NOTE: The contents of this page are not set in stone, and are subject to change! This page is a draft in active flux ... Please leave suggestions on the talk page.

This page contains a proposed modular view for the Mesh Adaptation Daemon (MAD), which includes a description of itc configuration syntax.

[edit] Overview

From a functional point of view, MAD consists of the following modules:

• Collector Module - responsible for gathering all useful information (STATUS) upon which adaptation decisions will be performed
• Configuration Module - reads the STATUS CHARACTERIZATION and ADAPTATION RULES from a configuration file. The former characterizes an STATUS and the latter determines what ACTION should be performed for each given STATUS. STATUS are divided into AXISes (example: power, mobility, etc). At any given point in the time, an AXIS will have a LEVEL. For example, the Power Axis can assume the levels: ac powered; battery powered high, battery power medium, ..., battery powered critical. We would loosely refer to a status as a combination of LEVELs (where each level is implicitly related to an AXIS). An example of a status would be: AC-powered (Power), fixed (Mobility), dense (Denseness), congested (Congestion).
• Action Module - implement the ACTIONS i.e. change parameters on the mesh to adapt to the current status.

[edit] Collector Module

This module periodically (synchronously) polls data from many sources in order to determine the current mesh STATUS. Data sources include:

• ioctls
• pseudo file systems (procfs, sysfs, debugfs)
• other daemons (avahi, etc)

Irrespective of the mechanism used to detect it, each item probed will be a VARIABLE. One example, is the number of active neighbors that can be inferred from the forwarding route.

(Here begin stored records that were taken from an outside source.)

-- ==== Sys2Proof/Laws/KeepsPair.lean ====
section
/-!
SUPPORT. Laws/KeepsPair.lean: the operations of Machine/Pair.lean keep the queue, time, the memories and the fuses (Laws/Keeps.lean).
-/
-- One declaration at a time and no linter: the package is compiled as one text under a memory limit.
set_option linter.all false
set_option Elab.async false
namespace Sys2Proof.Machine

theorem keeps_countFill {s0 s : State} (h : Keeps s0 s) : Keeps s0 (countFill s) := by
  unfold countFill
  try dsimp only
  repeat' (first | with_reducible assumption | with_reducible apply keeps_setN | with_reducible apply keeps_ite | split | (intro _ _ _; dsimp only) | (with_reducible refine keeps_mk ?_ rfl rfl rfl) | (intro _ _ _))

theorem keeps_setSync {s0 s : State} {a1} (h : Keeps s0 s) : Keeps s0 (setSync s a1) := by
  unfold setSync
  try dsimp only
  repeat' (first | with_reducible assumption | with_reducible apply keeps_setN | with_reducible apply keeps_countFill | with_reducible apply keeps_raise | with_reducible apply keeps_ite | split | (intro _ _ _; dsimp only) | (with_reducible refine keeps_mk ?_ rfl rfl rfl) | (intro _ _ _))

theorem keeps_setPairRt {s0 s : State} {a1} (h : Keeps s0 s) : Keeps s0 (setPairRt s a1) := by
  exact h.same rfl

theorem keeps_refuseHandover {s0 s : State} (h : Keeps s0 s) : Keeps s0 (refuseHandover s) := by
  unfold refuseHandover
  try dsimp only
  repeat' (first | with_reducible assumption | with_reducible apply keeps_setN | with_reducible apply keeps_ite | split | (intro _ _ _; dsimp only) | (with_reducible refine keeps_mk ?_ rfl rfl rfl) | (intro _ _ _))

theorem keeps_drawFreq {s0 s : State} (h : Keeps s0 s) : Keeps s0 (drawFreq s).2 := by
  unfold drawFreq
  try dsimp only
  repeat' (first | with_reducible assumption | with_reducible apply keeps_drawUpTo | with_reducible apply keeps_ite | split | (intro _ _ _; dsimp only) | (with_reducible refine keeps_mk ?_ rfl rfl rfl) | (intro _ _ _))

theorem keeps_holdDomains {s0 s : State} (h : Keeps s0 s) : Keeps s0 (holdDomains s) := by
  unfold holdDomains
  try dsimp only
  repeat' (first | with_reducible assumption | with_reducible apply keeps_setN | with_reducible apply keeps_drawFreq | with_reducible apply keeps_enterHoldover | with_reducible apply keeps_setDom | with_reducible apply keeps_foldl | with_reducible apply keeps_foldl_fst | with_reducible apply keeps_foldl_snd | with_reducible apply keeps_ite | split | (intro _ _ _; dsimp only) | (with_reducible refine keeps_mk ?_ rfl rfl rfl) | (intro _ _ _))

theorem keeps_linkLost {s0 s : State} (h : Keeps s0 s) : Keeps s0 (linkLost s) := by
  unfold linkLost
  try dsimp only
  repeat' (first | with_reducible assumption | with_reducible apply keeps_setSync | with_reducible apply keeps_refuseHandover | with_reducible apply keeps_holdDomains | with_reducible apply keeps_ite | split | (intro _ _ _; dsimp only) | (with_reducible refine keeps_mk ?_ rfl rfl rfl) | (intro _ _ _))

theorem keeps_sendNotice {s0 s : State} (h : Keeps s0 s) : Keeps s0 (sendNotice s) := by
  exact h.same rfl

theorem keeps_formRecord {s0 s : State} {a1} (h : Keeps s0 s) : Keeps s0 (formRecord s a1) := by
  unfold formRecord
  try dsimp only
  repeat' (first | with_reducible assumption | with_reducible apply keeps_ite | split | (intro _ _ _; dsimp only) | (with_reducible refine keeps_mk ?_ rfl rfl rfl) | (intro _ _ _))

theorem keeps_recordWrites {s0 s : State} {a1 a2} (h : Keeps s0 s) : Keeps s0 (recordWrites s a1 a2) := by
  unfold recordWrites
  try dsimp only
  repeat' (first | with_reducible assumption | with_reducible apply keeps_formRecord | with_reducible apply keeps_ite | split | (intro _ _ _; dsimp only) | (with_reducible refine keeps_mk ?_ rfl rfl rfl) | (intro _ _ _))

theorem keeps_openWindows {s0 s : State} (h : Keeps s0 s) : Keeps s0 (openWindows s) := by
  unfold openWindows
  try dsimp only
  repeat' (first | with_reducible assumption | with_reducible apply keeps_setPort | with_reducible apply keeps_setCtx | with_reducible apply keeps_foldl | with_reducible apply keeps_foldl_fst | with_reducible apply keeps_foldl_snd | with_reducible apply keeps_ite | split | (intro _ _ _; dsimp only) | (with_reducible refine keeps_mk ?_ rfl rfl rfl) | (intro _ _ _))

theorem keeps_gainToken {s0 s : State} (h : Keeps s0 s) : Keeps s0 (gainToken s) := by
  unfold gainToken
  try dsimp only
  repeat' (first | with_reducible assumption | with_reducible apply keeps_takeToken | with_reducible apply keeps_setOutFade | with_reducible apply keeps_openWindows | with_reducible apply keeps_foldl | with_reducible apply keeps_foldl_fst | with_reducible apply keeps_foldl_snd | with_reducible apply keeps_ite | split | (intro _ _ _; dsimp only) | (with_reducible refine keeps_mk ?_ rfl rfl rfl) | (intro _ _ _))

theorem keeps_takeOver {s0 s : State} {a1} (h : Keeps s0 s) : Keeps s0 (takeOver s a1) := by
  unfold takeOver
  try dsimp only
  repeat' (first | with_reducible assumption | with_reducible apply keeps_bump | with_reducible apply keeps_gainToken | with_reducible apply keeps_setN | with_reducible apply keeps_setRole | with_reducible apply keeps_raise | with_reducible apply keeps_ite | split | (intro _ _ _; dsimp only) | (with_reducible refine keeps_mk ?_ rfl rfl rfl) | (intro _ _ _))

theorem keeps_becomeStandby {s0 s : State} (h : Keeps s0 s) : Keeps s0 (becomeStandby s) := by
  unfold becomeStandby
  try dsimp only
  repeat' (first | with_reducible assumption | with_reducible apply keeps_setRole | with_reducible apply keeps_ite | split | (intro _ _ _; dsimp only) | (with_reducible refine keeps_mk ?_ rfl rfl rfl) | (intro _ _ _))

theorem keeps_joinPair {s0 s : State} {a1} (h : Keeps s0 s) : Keeps s0 (joinPair s a1) := by
  unfold joinPair
  try dsimp only
  repeat' (first | with_reducible assumption | with_reducible apply keeps_setSync | with_reducible apply keeps_formRecord | with_reducible apply keeps_gainToken | with_reducible apply keeps_fadeOutlets | with_reducible apply keeps_setRole | with_reducible apply keeps_becomeStandby | with_reducible apply keeps_raise | with_reducible apply keeps_ite | split | (intro _ _ _; dsimp only) | (with_reducible refine keeps_mk ?_ rfl rfl rfl) | (intro _ _ _))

[edit] Configuration Module

This modules reads a configuration file that has three parts:

[edit] Collectors section

This section defines a list of VARIABLES and which collector (an external command) is responsible for determining the VALUES for this variable.

[edit] Characterization section

1. A list of axises with respective LEVELs. Example: The Power axis could have the following levels: AC powered, Battery powered 90+, battery powered 70+, and so on. These levels can be identified numerically or by a mnemonic (AC, FULL, MEDIUM, LOW, CRITICAL)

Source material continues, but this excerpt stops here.